» **TASK DETAILS**
Please output exactly the part of the records below that opens with the line containing "let code := ((s.entry index).map" and closes with the line containing "match s.floodFlight f with", both lines included, and nothing else.

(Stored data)
■ ■ ■ ■ ■

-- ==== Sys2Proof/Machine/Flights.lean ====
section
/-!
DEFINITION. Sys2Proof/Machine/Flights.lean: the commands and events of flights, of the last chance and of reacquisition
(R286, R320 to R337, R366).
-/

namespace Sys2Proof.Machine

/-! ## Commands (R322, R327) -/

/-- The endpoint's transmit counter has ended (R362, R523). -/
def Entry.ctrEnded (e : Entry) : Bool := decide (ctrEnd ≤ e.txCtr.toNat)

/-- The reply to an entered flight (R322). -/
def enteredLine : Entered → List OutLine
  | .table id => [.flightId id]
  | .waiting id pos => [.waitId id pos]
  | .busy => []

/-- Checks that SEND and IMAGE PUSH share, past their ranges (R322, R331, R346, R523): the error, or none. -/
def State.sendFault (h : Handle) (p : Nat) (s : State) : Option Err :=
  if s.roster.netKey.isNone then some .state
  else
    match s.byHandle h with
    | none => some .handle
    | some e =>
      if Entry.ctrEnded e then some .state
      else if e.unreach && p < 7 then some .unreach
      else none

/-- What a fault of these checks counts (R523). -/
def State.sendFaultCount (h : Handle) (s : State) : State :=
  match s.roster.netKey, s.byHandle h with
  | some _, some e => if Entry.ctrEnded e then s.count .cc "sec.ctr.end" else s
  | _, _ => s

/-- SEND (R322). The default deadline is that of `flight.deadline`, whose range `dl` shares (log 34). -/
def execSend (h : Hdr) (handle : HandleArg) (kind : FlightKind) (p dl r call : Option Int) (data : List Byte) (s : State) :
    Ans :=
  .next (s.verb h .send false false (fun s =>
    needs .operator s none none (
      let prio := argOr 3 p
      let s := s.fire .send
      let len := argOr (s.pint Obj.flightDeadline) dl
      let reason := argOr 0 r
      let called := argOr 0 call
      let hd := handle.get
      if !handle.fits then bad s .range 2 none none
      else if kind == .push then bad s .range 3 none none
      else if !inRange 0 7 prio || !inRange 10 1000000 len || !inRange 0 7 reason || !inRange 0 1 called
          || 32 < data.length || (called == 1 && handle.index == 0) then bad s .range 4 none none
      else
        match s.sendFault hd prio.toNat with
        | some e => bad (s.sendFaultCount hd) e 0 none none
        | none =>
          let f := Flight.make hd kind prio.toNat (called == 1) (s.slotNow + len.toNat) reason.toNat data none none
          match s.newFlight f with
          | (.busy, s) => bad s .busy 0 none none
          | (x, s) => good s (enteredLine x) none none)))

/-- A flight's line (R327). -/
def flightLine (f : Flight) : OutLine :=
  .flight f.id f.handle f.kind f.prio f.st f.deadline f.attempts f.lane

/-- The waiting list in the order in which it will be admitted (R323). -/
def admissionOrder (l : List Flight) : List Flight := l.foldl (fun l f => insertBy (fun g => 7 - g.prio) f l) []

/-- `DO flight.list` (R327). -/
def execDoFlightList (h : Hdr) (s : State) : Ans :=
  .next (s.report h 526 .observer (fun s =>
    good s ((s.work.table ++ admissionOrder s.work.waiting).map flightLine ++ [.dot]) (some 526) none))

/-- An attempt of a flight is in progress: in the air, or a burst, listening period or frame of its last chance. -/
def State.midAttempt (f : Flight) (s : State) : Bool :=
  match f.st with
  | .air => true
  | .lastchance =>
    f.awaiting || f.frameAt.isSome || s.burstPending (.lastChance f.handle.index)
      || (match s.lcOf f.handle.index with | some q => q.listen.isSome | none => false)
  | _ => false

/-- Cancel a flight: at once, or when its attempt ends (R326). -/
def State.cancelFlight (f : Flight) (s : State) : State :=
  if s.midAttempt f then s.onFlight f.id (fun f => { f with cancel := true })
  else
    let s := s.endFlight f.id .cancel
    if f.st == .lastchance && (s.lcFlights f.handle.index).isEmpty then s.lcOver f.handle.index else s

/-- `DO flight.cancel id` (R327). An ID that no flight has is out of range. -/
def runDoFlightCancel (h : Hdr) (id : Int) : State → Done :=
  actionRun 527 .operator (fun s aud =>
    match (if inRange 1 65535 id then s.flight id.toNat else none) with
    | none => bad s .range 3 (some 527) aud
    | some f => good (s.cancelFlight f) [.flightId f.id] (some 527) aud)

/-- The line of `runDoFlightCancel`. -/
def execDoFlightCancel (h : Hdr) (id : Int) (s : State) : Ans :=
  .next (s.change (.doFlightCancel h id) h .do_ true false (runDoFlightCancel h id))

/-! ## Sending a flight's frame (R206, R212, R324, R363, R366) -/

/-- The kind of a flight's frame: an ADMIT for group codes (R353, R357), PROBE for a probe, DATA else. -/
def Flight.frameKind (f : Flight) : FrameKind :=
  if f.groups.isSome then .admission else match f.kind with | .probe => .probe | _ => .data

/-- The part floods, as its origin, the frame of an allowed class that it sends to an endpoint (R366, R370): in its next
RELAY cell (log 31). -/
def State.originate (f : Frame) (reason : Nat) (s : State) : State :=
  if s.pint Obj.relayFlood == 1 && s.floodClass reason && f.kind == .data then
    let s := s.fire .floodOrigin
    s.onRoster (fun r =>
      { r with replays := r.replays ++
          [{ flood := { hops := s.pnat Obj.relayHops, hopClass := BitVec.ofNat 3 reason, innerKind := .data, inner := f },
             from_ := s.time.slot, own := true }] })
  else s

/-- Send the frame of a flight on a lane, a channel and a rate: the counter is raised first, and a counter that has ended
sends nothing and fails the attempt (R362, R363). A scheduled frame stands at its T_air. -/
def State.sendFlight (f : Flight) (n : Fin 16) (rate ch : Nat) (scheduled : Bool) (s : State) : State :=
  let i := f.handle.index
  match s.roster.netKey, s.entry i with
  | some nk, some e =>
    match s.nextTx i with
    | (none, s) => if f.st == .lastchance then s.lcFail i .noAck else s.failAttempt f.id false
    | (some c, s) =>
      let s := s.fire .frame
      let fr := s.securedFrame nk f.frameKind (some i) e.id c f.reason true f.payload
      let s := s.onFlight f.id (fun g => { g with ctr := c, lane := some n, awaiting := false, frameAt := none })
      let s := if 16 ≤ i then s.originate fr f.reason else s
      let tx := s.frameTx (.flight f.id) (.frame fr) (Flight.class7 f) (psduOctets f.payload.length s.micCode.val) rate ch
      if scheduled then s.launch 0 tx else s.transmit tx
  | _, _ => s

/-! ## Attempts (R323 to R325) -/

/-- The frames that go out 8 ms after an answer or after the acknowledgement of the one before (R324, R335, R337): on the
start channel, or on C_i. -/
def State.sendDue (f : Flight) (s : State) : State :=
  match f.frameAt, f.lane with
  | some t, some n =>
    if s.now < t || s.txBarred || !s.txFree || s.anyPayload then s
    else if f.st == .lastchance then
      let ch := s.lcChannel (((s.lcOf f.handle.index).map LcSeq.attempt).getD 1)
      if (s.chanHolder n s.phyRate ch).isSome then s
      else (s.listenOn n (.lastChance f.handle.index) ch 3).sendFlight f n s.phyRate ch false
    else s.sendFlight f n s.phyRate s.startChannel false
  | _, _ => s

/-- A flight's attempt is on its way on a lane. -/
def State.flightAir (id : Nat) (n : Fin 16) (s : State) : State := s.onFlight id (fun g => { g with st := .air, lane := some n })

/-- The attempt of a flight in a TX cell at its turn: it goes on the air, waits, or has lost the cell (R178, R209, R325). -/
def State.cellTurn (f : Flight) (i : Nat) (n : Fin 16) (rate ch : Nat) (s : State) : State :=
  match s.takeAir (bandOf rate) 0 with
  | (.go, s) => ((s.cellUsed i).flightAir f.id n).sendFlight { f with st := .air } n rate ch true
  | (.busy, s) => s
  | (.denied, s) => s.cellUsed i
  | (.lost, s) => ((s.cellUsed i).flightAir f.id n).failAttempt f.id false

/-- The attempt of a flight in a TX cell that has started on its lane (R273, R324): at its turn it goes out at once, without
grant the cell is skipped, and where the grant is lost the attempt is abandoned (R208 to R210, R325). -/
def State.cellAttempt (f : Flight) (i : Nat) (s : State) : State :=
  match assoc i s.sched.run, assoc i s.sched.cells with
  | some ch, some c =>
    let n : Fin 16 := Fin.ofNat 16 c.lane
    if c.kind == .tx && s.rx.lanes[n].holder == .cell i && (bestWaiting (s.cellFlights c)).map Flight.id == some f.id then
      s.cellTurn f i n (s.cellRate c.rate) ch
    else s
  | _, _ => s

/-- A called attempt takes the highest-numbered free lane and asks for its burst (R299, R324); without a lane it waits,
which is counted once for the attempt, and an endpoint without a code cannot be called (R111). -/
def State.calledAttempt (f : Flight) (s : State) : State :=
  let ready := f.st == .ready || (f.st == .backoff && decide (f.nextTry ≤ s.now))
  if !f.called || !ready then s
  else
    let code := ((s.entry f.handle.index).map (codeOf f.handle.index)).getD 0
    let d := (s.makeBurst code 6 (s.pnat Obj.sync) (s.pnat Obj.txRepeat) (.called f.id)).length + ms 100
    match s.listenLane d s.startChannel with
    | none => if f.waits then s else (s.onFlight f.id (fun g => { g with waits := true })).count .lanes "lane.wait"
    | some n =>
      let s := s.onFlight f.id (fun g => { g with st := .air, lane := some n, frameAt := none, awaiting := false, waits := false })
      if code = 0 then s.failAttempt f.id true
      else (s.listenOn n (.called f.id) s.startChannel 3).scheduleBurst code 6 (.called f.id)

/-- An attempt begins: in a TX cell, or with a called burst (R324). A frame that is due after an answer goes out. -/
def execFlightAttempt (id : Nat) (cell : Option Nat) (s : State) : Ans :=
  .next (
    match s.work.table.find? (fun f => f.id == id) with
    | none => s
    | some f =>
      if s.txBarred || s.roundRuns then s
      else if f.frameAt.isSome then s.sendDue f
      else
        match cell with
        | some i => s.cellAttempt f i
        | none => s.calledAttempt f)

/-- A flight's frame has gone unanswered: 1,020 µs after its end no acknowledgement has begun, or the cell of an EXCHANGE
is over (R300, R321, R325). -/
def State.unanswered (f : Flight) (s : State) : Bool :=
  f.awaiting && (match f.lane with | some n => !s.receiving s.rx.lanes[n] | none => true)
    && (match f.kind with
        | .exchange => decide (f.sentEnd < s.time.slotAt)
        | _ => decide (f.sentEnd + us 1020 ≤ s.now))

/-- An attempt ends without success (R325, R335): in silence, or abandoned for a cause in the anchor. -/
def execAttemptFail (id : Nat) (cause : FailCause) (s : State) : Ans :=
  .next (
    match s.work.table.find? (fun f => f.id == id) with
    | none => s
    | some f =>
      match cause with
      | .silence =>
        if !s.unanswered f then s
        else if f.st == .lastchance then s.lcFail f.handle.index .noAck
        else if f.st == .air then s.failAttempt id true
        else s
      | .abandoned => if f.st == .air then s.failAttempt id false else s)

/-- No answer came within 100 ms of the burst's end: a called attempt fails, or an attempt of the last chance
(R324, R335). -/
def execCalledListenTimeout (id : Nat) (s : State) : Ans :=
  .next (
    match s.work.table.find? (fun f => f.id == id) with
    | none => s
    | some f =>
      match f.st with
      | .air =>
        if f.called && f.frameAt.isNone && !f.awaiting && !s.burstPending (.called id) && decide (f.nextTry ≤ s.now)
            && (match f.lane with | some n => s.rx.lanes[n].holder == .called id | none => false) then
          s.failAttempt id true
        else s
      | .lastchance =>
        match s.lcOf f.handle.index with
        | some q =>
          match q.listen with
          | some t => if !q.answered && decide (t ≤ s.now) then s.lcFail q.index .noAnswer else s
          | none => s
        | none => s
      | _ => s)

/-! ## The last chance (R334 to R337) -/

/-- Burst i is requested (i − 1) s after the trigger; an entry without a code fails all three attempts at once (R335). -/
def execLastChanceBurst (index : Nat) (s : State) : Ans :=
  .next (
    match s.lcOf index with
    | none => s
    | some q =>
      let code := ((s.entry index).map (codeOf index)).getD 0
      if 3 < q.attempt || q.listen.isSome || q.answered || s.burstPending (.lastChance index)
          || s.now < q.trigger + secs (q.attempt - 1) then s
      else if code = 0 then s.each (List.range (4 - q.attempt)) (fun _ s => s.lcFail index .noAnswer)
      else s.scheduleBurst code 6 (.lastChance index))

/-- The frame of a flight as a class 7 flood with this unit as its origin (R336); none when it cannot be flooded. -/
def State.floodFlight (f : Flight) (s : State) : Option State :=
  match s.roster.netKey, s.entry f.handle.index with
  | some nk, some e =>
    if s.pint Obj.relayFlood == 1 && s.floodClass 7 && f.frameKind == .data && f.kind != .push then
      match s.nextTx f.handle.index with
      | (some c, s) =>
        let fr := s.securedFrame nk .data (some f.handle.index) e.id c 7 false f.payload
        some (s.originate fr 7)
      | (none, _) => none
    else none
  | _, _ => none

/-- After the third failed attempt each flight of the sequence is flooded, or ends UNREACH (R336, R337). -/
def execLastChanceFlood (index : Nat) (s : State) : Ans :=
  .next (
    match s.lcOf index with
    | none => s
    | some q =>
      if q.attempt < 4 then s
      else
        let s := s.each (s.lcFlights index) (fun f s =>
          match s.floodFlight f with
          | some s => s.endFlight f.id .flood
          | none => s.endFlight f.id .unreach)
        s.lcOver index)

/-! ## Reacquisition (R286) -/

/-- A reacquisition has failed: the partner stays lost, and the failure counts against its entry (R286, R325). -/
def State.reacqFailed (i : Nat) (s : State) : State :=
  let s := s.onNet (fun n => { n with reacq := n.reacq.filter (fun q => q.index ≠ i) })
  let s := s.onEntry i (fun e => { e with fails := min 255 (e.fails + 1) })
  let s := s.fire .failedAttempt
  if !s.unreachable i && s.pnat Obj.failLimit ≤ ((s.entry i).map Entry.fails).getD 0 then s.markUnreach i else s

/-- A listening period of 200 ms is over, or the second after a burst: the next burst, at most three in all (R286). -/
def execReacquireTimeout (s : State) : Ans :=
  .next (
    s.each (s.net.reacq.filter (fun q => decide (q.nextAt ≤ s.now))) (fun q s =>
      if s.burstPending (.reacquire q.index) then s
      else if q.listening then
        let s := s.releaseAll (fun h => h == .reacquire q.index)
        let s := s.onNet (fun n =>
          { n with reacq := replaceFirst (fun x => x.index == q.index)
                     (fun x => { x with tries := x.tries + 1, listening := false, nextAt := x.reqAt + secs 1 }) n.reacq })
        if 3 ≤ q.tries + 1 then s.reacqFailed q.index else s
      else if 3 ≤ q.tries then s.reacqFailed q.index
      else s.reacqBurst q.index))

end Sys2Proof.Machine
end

■ ■ ■ ■ ■

» **ANSWER BOX**
      let code := ((s.entry index).map (codeOf index)).getD 0
      if 3 < q.attempt || q.listen.isSome || q.answered || s.burstPending (.lastChance index)
          || s.now < q.trigger + secs (q.attempt - 1) then s
      else if code = 0 then s.each (List.range (4 - q.attempt)) (fun _ s => s.lcFail index .noAnswer)
      else s.scheduleBurst code 6 (.lastChance index))

/-- The frame of a flight as a class 7 flood with this unit as its origin (R336); none when it cannot be flooded. -/
def State.floodFlight (f : Flight) (s : State) : Option State :=
  match s.roster.netKey, s.entry f.handle.index with
  | some nk, some e =>
    if s.pint Obj.relayFlood == 1 && s.floodClass 7 && f.frameKind == .data && f.kind != .push then
      match s.nextTx f.handle.index with
      | (some c, s) =>
        let fr := s.securedFrame nk .data (some f.handle.index) e.id c 7 false f.payload
        some (s.originate fr 7)
      | (none, _) => none
    else none
  | _, _ => none

/-- After the third failed attempt each flight of the sequence is flooded, or ends UNREACH (R336, R337). -/
def execLastChanceFlood (index : Nat) (s : State) : Ans :=
  .next (
    match s.lcOf index with
    | none => s
    | some q =>
      if q.attempt < 4 then s
      else
        let s := s.each (s.lcFlights index) (fun f s =>
          match s.floodFlight f with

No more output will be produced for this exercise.